4. Access to Information
Agencies should endeavor, particularly when a claimant seeks access to his or her claim file or to other information relating to a pending claim, to promote a mutually free and open exchange of relevant information. Agencies should consider release even when applicable statutes would not require it if more extensive disclosure might advance settlement. Specifically, agency claims officers should not routinely regard the information they assemble in connection with an administrative tort claim as falling within the government’s executive privilege for deliberative materials, or the attorney-client, expert witness, or qualified attorney work product privileges, and in appropriate circumstances claims officers should be prepared to disclose information falling within those privileges.
5. Claims Decisions
(a) Agencies should give a brief statement of the grounds for denial whenever an FTCA or other claim is rejected.
(b) An agency claims officer’s ultimate goal should be a fair and objective assessment of the merits of a claim and of its monetary worth. In addition, the Department of Justice should not exercise its statutory approval authority over large administrative settlements in a manner that would tend to discourage claims officers from making serious efforts to reach a fair and objective settlement with a deserving claimant.
(a) Claim denial letters should inform claimants that they may request the agency’s reconsideration of its denial, and that such a request extends the six month waiting period before suit may be filed in federal district court.

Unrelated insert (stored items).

-- ==== Sys2Proof/Decode.lean ====
section
/-!
DEFINITION. The decoder of the sequencer's words (R134 to R143) and of schedule entries (R129 to R133), total on any
bytes and rejecting by name; after it the encoder, written from the same tables.
-/

namespace Sys2Proof

/-- Why a word or an entry is not an instruction (R132, R143). -/
inductive DecodeError where
  /-- fewer bytes than the form takes -/
  | tooShort
  /-- an unassigned major opcode -/
  | unassignedMajor
  /-- an unassigned fn value of a function map -/
  | unassignedFn
  /-- a non-zero field that the instruction does not use, or a reserved bit -/
  | unusedField
  /-- a region handle of 16 to 31 -/
  | regionHandle
  /-- a reserved code in RM or another coded field -/
  | reservedCode
  /-- MOD, SLOT, CH or a register field that the engine command does not accept -/
  | longField
  /-- an unassigned OP of a schedule entry -/
  | unassignedOp
  /-- a schedule entry that fails a condition of R132 -/
  | illegalEntry
  deriving DecidableEq, Repr

/-- `i`, unless the condition fails. -/
def need (c : Bool) (e : DecodeError) (i : Instr) : Except DecodeError Instr := if c then .ok i else .error e

/-! ### Coded fields -/

/-- fn[6:5] of the float group (R137). -/
def fpFmtOf (n : Nat) : FpFmt :=
  match n % 4 with
  | 0 => .f64
  | 1 => .f32
  | 2 => .bf16
  | _ => .f16

/-- Its code. -/
def FpFmt.code : FpFmt → Nat
  | .f64 => 0
  | .f32 => 1
  | .bf16 => 2
  | .f16 => 3

/-- A scope code (R138). -/
def scopeOf (n : Nat) : Scope :=
  match n % 4 with
  | 0 => .core
  | 1 => .clus
  | 2 => .dev
  | _ => .sys

/-- Its code. -/
def Scope.code : Scope → Nat
  | .core => 0
  | .clus => 1
  | .dev => 2
  | .sys => 3

/-- A size code (R138, R140). -/
def sizeOf2 (n : Nat) : Size :=
  match n % 4 with
  | 0 => .b
  | 1 => .h
  | 2 => .w
  | _ => .d

/-- Its code. -/
def Size.code : Size → Nat
  | .b => 0
  | .h => 1
  | .w => 2
  | .d => 3

/-- A scratch level of R140; 00 is reserved. -/
def levelOf (n : Nat) : Option Level :=
  match n % 4 with
  | 1 => some .sp
  | 2 => some .cm
  | 3 => some .cp
  | _ => none

/-- Its code. -/
def Level.code : Level → Nat
  | .sp => 1
  | .cm => 2
  | .cp => 3

/-- A result suffix of DREAD (R140); 5 to 7 are reserved. -/
def drFmtOf (n : Nat) : Option DrFmt :=
  match n % 8 with
  | 0 => some .f64
  | 1 => some .f32
  | 2 => some .bf16
  | 3 => some .f16
  | 4 => some .i64
  | _ => none

/-- Its code. -/
def DrFmt.code : DrFmt → Nat
  | .f64 => 0
  | .f32 => 1
  | .bf16 => 2
  | .f16 => 3
  | .i64 => 4

/-! ### The sequencer's words -/

/-- The integer group (R136). -/
def decodeInteger (d a b : Reg) (fn : Nat) : Except DecodeError Instr :=
  match fn with
  | 0 => .ok (.add d a b)
  | 1 => .ok (.sub d a b)
  | 2 => .ok (.mul d a b)
  | 3 => .ok (.mulh d a b)
  | 4 => .ok (.mulhu d a b)
  | 5 => .ok (.div d a b)
  | 6 => .ok (.divu d a b)
  | 7 => .ok (.rem d a b)
  | 8 => .ok (.remu d a b)
  | 9 => .ok (.and d a b)
  | 10 => .ok (.or d a b)
  | 11 => .ok (.xor d a b)
  | 12 => .ok (.andn d a b)
  | 13 => .ok (.sll d a b)
  | 14 => .ok (.srl d a b)
  | 15 => .ok (.sra d a b)
  | 16 => .ok (.rot d a b)
  | 17 => .ok (.slt d a b)
  | 18 => .ok (.sltu d a b)
  | 19 => .ok (.min d a b)
  | 20 => .ok (.max d a b)
  | 21 => .ok (.minu d a b)
  | 22 => .ok (.maxu d a b)
  | 23 => need (b == 0) .unusedField (.clz d a)
  | 24 => need (b == 0) .unusedField (.popc d a)
  | _ => .error .unassignedFn

/-- An instruction that rounds: the mode field must be legal (R137). -/
def needRound (r : FpRound) (i : Instr) : Except DecodeError Instr := need r.ok .reservedCode i

/-- An instruction that does not round: DYN and RM are zero (R137). -/
def needNoRound (r : FpRound) (i : Instr) : Except DecodeError Instr := need (r == ⟨false, 0⟩) .unusedField i

/-- The float group (R137): `op` is fn[4:0], `f` fn[6:5], `r` fn[10:7]. -/
def decodeFloat (d a b : Reg) (op : Nat) (f : FpFmt) (r : FpRound) : Except DecodeError Instr :=
  match op with
  | 0 => needRound r (.fadd f r d a b)
  | 1 => needRound r (.fsub f r d a b)
  | 2 => needRound r (.fmul f r d a b)
  | 3 => needRound r (.fdiv f r d a b)
  | 4 => if b == 0 then needRound r (.fsqrt f r d a) else .error .unusedField
  | 5 => needRound r (.fma f r d a b)
  | 6 => needNoRound r (.fmin f d a b)
  | 7 => needNoRound r (.fmax f d a b)
  | 8 => needNoRound r (.feq f d a b)
  | 9 => needNoRound r (.flt f d a b)
  | 10 => needNoRound r (.fle f d a b)
  | 11 => if b == 0 then needNoRound r (.fclass f d a) else .error .unusedField
  | 12 => if b == 0 then needRound r (.ftoi f r d a) else .error .unusedField
  | 13 => if b == 0 then needRound r (.itof f r d a) else .error .unusedField
  | 14 => if b.toNat < 4 then needRound r (.fcvt f r d a (fpFmtOf b.toNat)) else .error .unusedField
  | 15 => if b == 0 then needNoRound r (.fneg f d a) else .error .unusedField
  | 16 => if b == 0 then needNoRound r (.fabs f d a) else .error .unusedField
  | _ => .error .unassignedFn

/-- A region handle of 0 to 15 in a 5-bit field (R139). -/
def withHandle (r : Reg) (f : BitVec 4 → Except DecodeError Instr) : Except DecodeError Instr :=
  if r.toNat < 16 then f (BitVec.ofNat 4 r.toNat) else .error .regionHandle

/-- The system group (R139): `op` is fn[10:5], `m` fn[4:0]. -/
def decodeSystem (d a b : Reg) (op m : Nat) : Except DecodeError Instr :=
  match op with
  | 0 => need (d == 0 && a == 0 && b == 0 && m == 0) .unusedField .exit
  | 1 => need (d == 0 && a == 0 && b == 0) .unusedField (.trap (BitVec.ofNat 5 m))
  | 2 => need (d == 0 && a == 0 && b == 0 && m == 0) .unusedField .brk
  | 3 => need (a == 0 && b == 0 && decide (m < 4)) .unusedField (.fence (scopeOf m) d)
  | 4 => need (d == 0 && a == 0 && b == 0 && m == 0) .unusedField .ejoin
  | 5 => need (d == 0 && a == 0 && b == 0 && m == 0) .unusedField .tret
  | 6 => need (d == 0 && b == 0 && m == 0) .unusedField (.bar a)
  | 7 => need (d == 0 && decide (m < 4)) .unusedField (.barInit (scopeOf m) a b)
  | 8 => need (d == 0 && a == 0 && b == 0 && decide (m < 2)) .unusedField (if m == 0 then .trig else .trigJ)
  | 9 => need (b == 0 && m == 0) .unusedField (.launch d a)
  | 10 => if b == 0 && m == 0 then withHandle d fun r => .ok (.cfgLoad r a) else .error .unusedField
  | 11 => if a == 0 && b == 0 && m == 0 then withHandle d fun r => .ok (.cfgFree r) else .error .unusedField
  | 12 => if b == 0 && m == 0 then withHandle d fun r => .ok (.phase r a) else .error .unusedField
  | 13 => if a == 0 && b == 0 && m == 0 then withHandle d fun r => .ok (.pwait r) else .error .unusedField
  | 14 => if m == 0 then withHandle b fun r => .ok (.cfgInfo d a r) else .error .unusedField
  | 15 => if m == 0 then withHandle d fun r => .ok (.cfgItoff r a b) else .error .unusedField
  | 16 => if m == 0 then withHandle d fun r => .ok (.cfgPlim r a b) else .error .unusedField
  | 17 => if m == 0 then withHandle d fun r => .ok (.cfgRho r a b) else .error .unusedField
  | 18 => need (d == 0 && b == 0 && m == 0) .unusedField (.ddecl a)
  | 19 => need (d == 0 && b == 0 && m == 0) .unusedField (.dfree a)
  | 20 => need (d == 0 && b == 0 && m == 0) .unusedField (.lineReset a)
  | _ => .error .unassignedFn

/-- The atomic group (R138): `op` is fn[3:0], `z` fn[5:4], the rest the ordering, the size and the scope. -/
def decodeAtomic (d a b : Reg) (op z : Nat) (o : AmoOrd) (w : Bool) (sc : Scope) : Except DecodeError Instr :=
  if z != 0 then .error .unusedField else
  match op with
  | 0 => .ok (.amoAdd o sc w d a b)
  | 1 => .ok (.amoAnd o sc w d a b)
  | 2 => .ok (.amoOr o sc w d a b)
  | 3 => .ok (.amoXor o sc w d a b)
  | 4 => .ok (.amoMin o sc w d a b)
  | 5 => .ok (.amoMax o sc w d a b)
  | 6 => .ok (.amoMinu o sc w d a b)
  | 7 => .ok (.amoMaxu o sc w d a b)
  | 8 => .ok (.amoSwap o sc w d a b)
  | 9 => .ok (.amoCas o sc w d a b)
  | 10 => .ok (.amoFadd o sc w d a b)
  | _ => .error .unassignedFn

/-- The ordered-memory group (R138). -/
def decodeOrdered (d a b : Reg) (op : Nat) (z : Size) (sc : Scope) : Except DecodeError Instr :=
  match op with
  | 0 => need (b == 0) .unusedField (.ldAcq sc z d a)
  | 1 => need (d == 0) .unusedField (.stRel sc z a b)
  | _ => .error .unassignedFn

/-- The shift immediates (R140): `k` is imm16[7:6], `z` imm16[15:8]. -/
def decodeShift (d a : Reg) (n : BitVec 6) (k z : Nat) : Except DecodeError Instr :=
  if z != 0 then .error .unusedField else
  match k with
  | 0 => .ok (.slli d a n)
  | 1 => .ok (.srli d a n)
  | 2 => .ok (.srai d a n)
  | _ => .ok (.roti d a n)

(b) In cases where the claimant communicates with the claims officer following final denial, the officer should promptly indicate whether or not, in his or her view, the communication constitutes a request for reconsideration and state specifically the procedural implications of that determination.
B. Statutory Changes
1. Congress should conduct a comprehensive reexamination of the meritorious and other ancillary claims statutes in force to ensure that each is warranted and that, together, they form a coherent whole both on their own terms and in relation to the FTCA. Congress should systematically raise ceilings on all agency authority to settle claims where inflation has rendered obsolete the present levels.

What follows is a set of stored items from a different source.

/-- An engine command (R233): the instruction, the values of its registers, and how far it is. -/
structure Cmd where
  id : Nat
  instr : Instr
  /-- address of the long form -/
  va : Word
  ra : Word
  rb : Word
  rc : Word
  /-- its start cycle by R141, and the cycle of its arrival, on the member cycle count; it begins on the later (R233) -/
  due : Word
  arrive : Word
  /-- the cycle on which it began -/
  started : Option Nat := none
  /-- bytes, elements or results delivered so far -/
  done : Nat := 0
  reps : Store RepData := []
  /-- source values a Tahr or accumulator command read at its start -/
  data : List (Nat × Bool) := []
  /-- position among the issuer's collectives on its group (R258) -/
  seqNo : Nat := 0
  /-- ranks whose contribution has landed, for a collective -/
  landed : List Nat := []
  /-- its pages with a range conflict (R351) -/
  conflicts : List Conflict := []
  /-- its stores to device memory not yet acknowledged (R239) -/
  out : Nat := 0
  /-- the tick on which it sent a load through a channel to which no reply comes (R390) -/
  lost : Option Nat := none
  /-- the pages its registers fix are translated and their classes checked (R240), and those classes -/
  checked : Bool := false
  classes : List Nat := []
  retired : Bool := false
  deriving DecidableEq, Repr

/-- A cached translation (R346): the page's first address and size, and its leaf. -/
structure TlbEntry where
  part : Nat
  va : Nat
  size : Nat
  leaf : Word
  deriving DecidableEq, Repr

/-- A handle of a core: a stamp, and the copy placed there if any (R26). -/
structure HandleRef where
  stamp : Nat
  copy : Option Nat := none
  deriving DecidableEq, Repr

/-- A valid line of an L1 (R67): its number, and whether it is of a CC page (R68). -/
structure L1Line where
  line : Nat
  cc : Bool
  deriving DecidableEq, Repr

/-- Errors of a scratch memory's banks (R64): banks marked failed, by group and bank; and words in error, by group, bank and
row. -/
structure Banks where
  failed : List (Nat × Nat) := []
  errs : List (Nat × Nat × Nat) := []
  deriving DecidableEq, Repr

/-! ### Derived regions -/

/-- Kinds of R110. -/
inductive DKind where
  | rowsum | rowsq | rowmax | hist | bscale
  deriving DecidableEq, Repr

/-- A slot of a derived region (R114, R117, R120). -/
structure DSlot where
  status : BitVec 32 := 0
  /-- ACC as an integer -/
  acc : Int := 0
  /-- MAX as binary64, or HI and LO as binary32, with their multiplicities -/
  hi : Nat := 0
  lo : Nat := 0
  multHi : Nat := 0
  multLo : Nat := 0
  param : Nat := 0
  nanc : Nat := 0
  pinfc : Nat := 0
  ninfc : Nat := 0
  psnc : Nat := 0
  deriving DecidableEq, Repr

/-- A declared region (R110, R111): its descriptor's fields, and physical pages by 64 KiB page of the footprint and of
the base. -/
structure DRegion where
  id : Nat
  part : Nat
  desc : Word
  base : Word
  rows : Nat
  cols : Nat
  pitch : Nat
  hlo : Nat
  hwid : Nat
  qexp : Int
  nbin : Nat
  kind : DKind
  fmt : Nat
  g : Nat
  wide : Bool
  /-- physical address of each 64 KiB page, from the first page on -/
  basePages : List Nat
  footPages : List Nat
  slots : Store DSlot := []
  /-- slots whose rescan or rebuild runs -/
  pending : List Nat := []
  /-- elements, row and column, that PSNC counts (R127) -/
  psnElems : List (Nat × Nat) := []
  /-- its partition is released: its declaration ends once it is quiet (R374) -/
  ending : Bool := false
  deriving DecidableEq, Repr

/-- What a core's sequencer has read early of what it reads later in program order (R272): bytes of device memory, and what stood at the
address of a `DREAD`, a region with its slots, or none. -/
structure Early where
  bytes : List Host.Cell := []
  slots : List (Nat × Option DRegion) := []
  deriving DecidableEq, Repr

/-! ### Cores -/

/-- One core. -/
structure Core where
  seq : Seq := {}
  mstate : MState := .unbound
  bind : Option Binding := none
  /-- CORECTL (R320): the fused tile, SCRUB, OOS, and an OOS write that waits for the member or the scrub -/
  fused : Option (BitVec 4) := none
  scrub : Bool := false
  oos : Bool := false
  oosWanted : Option Bool := none
  bkpt : Store Word := []
  dumpBase : Nat := 0
  dumpBusy : Bool := false
  /-- a breakpoint address already stopped at, not stopped at again on continuation (R397) -/
  bkptPassed : Option Nat := none
  handles : Store (Option HandleRef) := []
  slots : Store AccSlot := []
  /-- first member cycle in which the Markhor array is free (R244) -/
  arrayFree : Nat := 0
  /-- commands issued and not retired, in program order, and those retired since the last join -/
  cmds : List Cmd := []
  nextCmd : Nat := 0
  /-- how many collectives the member has issued on each group (F, P) -/
  collSeq : List ((Nat × Nat) × Nat) := []
  /-- write pointers WP0 to WP15 (R71) -/
  wp : Store Word := []
  /-- the write pointers as they stood at the start of the cycle (R168) -/
  wpOld : Store Word := []
  scratch : Ram := {}
  /-- errors of the scratchpad's banks (R64) -/
  banks : Banks := {}
  /-- the L1's sets, 16 ways of 128-byte lines, from the most to the least recently used (R11, R67) -/
  l1 : Store (List L1Line) := []
  /-- 64 KiB granules written since the bind or resume: scratchpad 0 to 44, share 45 to 59 (R341) -/
  granules : List Nat := []
  /-- granules that the save area holds from earlier spills (R341) -/
  savedGranules : List Nat := []
  /-- task and member whose fast context the shadow store holds (R340) -/
  shadow : Option (Nat × Nat) := none
  seqTlb : List TlbEntry := []
  engTlb : List TlbEntry := []
  /-- port TLBs by lane: 0 to 15 south, 16 to 31 east -/
  portTlb : Store (List TlbEntry) := []
  /-- what loads performed early have read (R272) -/
  early : Early := {}
  /-- a PREEMPT record has acted: no further `PHASE` (R339) -/
  preempt : Bool := false
  /-- the gang's other packages have been told that the member is at its point (R41) -/
  pointTold : Bool := false
  /-- an uncorrectable error struck the core's state; the recovery of its member has not begun (R30, R356) -/
  struck : Bool := false
  /-- the member stopped in its wait and has been captured (R340) -/
  captured : Bool := false
  /-- a debug stop holds the member in place (R397) -/
  stopHold : Bool := false
  /-- the task whose member was last released here; the cluster share waits for its other members (R374) -/
  scrubTask : Nat := 0
  /-- a replay runs here (R400): the recorded values still to return, each with its stream -/
  replay : Option (List (Nat × Word)) := none
  /-- the member cycle at which it stops (R400, R401) -/
  replayEnd : Option Nat := none
  deriving DecidableEq, Repr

2. Congress should amend 28 U.S.C. 2401(b) to provide that, where a claim has been filed with the wrong agency in a timely manner and transferred to the appropriate agency, the original date of filing will be used for determining timeliness. To help ensure that agencies have an adequate and predictable length of time to investigate and consider claims, Congress should provide that the six-month period given the agencies for that purpose not commence until the claim has been received by the appropriate agency.
3. Congress should further amend 28 U.S.C. 2401(b) to provide that, where an otherwise timely damage action against a person for whose tortious conduct Congress has made the federal government exclusively liable is converted into a suit against the government under the FTCA and then dismissed for failure to file a prior administrative claim, the plaintiff shall have 60 days from the date of such dismissal or two years from the date the claim arose, whichever is later, in which to file such a prior claim.
49 FR 49840 (December 24, 1984)
1984 ACUS 37
1 “Meritorious claims” statutes allowing agencies to entertain some kinds of claims even where no fault can be shown, include the Military and Foreign Claims Acts and statutes covering certain actions of the Departments of Agriculture and Justice, NASA, the NRC, the Peace Corps, and the Postal Service. Other ancillary statutes, like the Suits in Admiralty Act, Public Vessels Act, Copyright Infringement Act, Trading with the Enemy Act, and Swine Flu Immunization Act, complement the FTCA, for instance by addressing claims likely to be exempt from that Act.
2 See ACUS Recommendation 82-6, Federal Officials’ Liability for Constitutional Violations.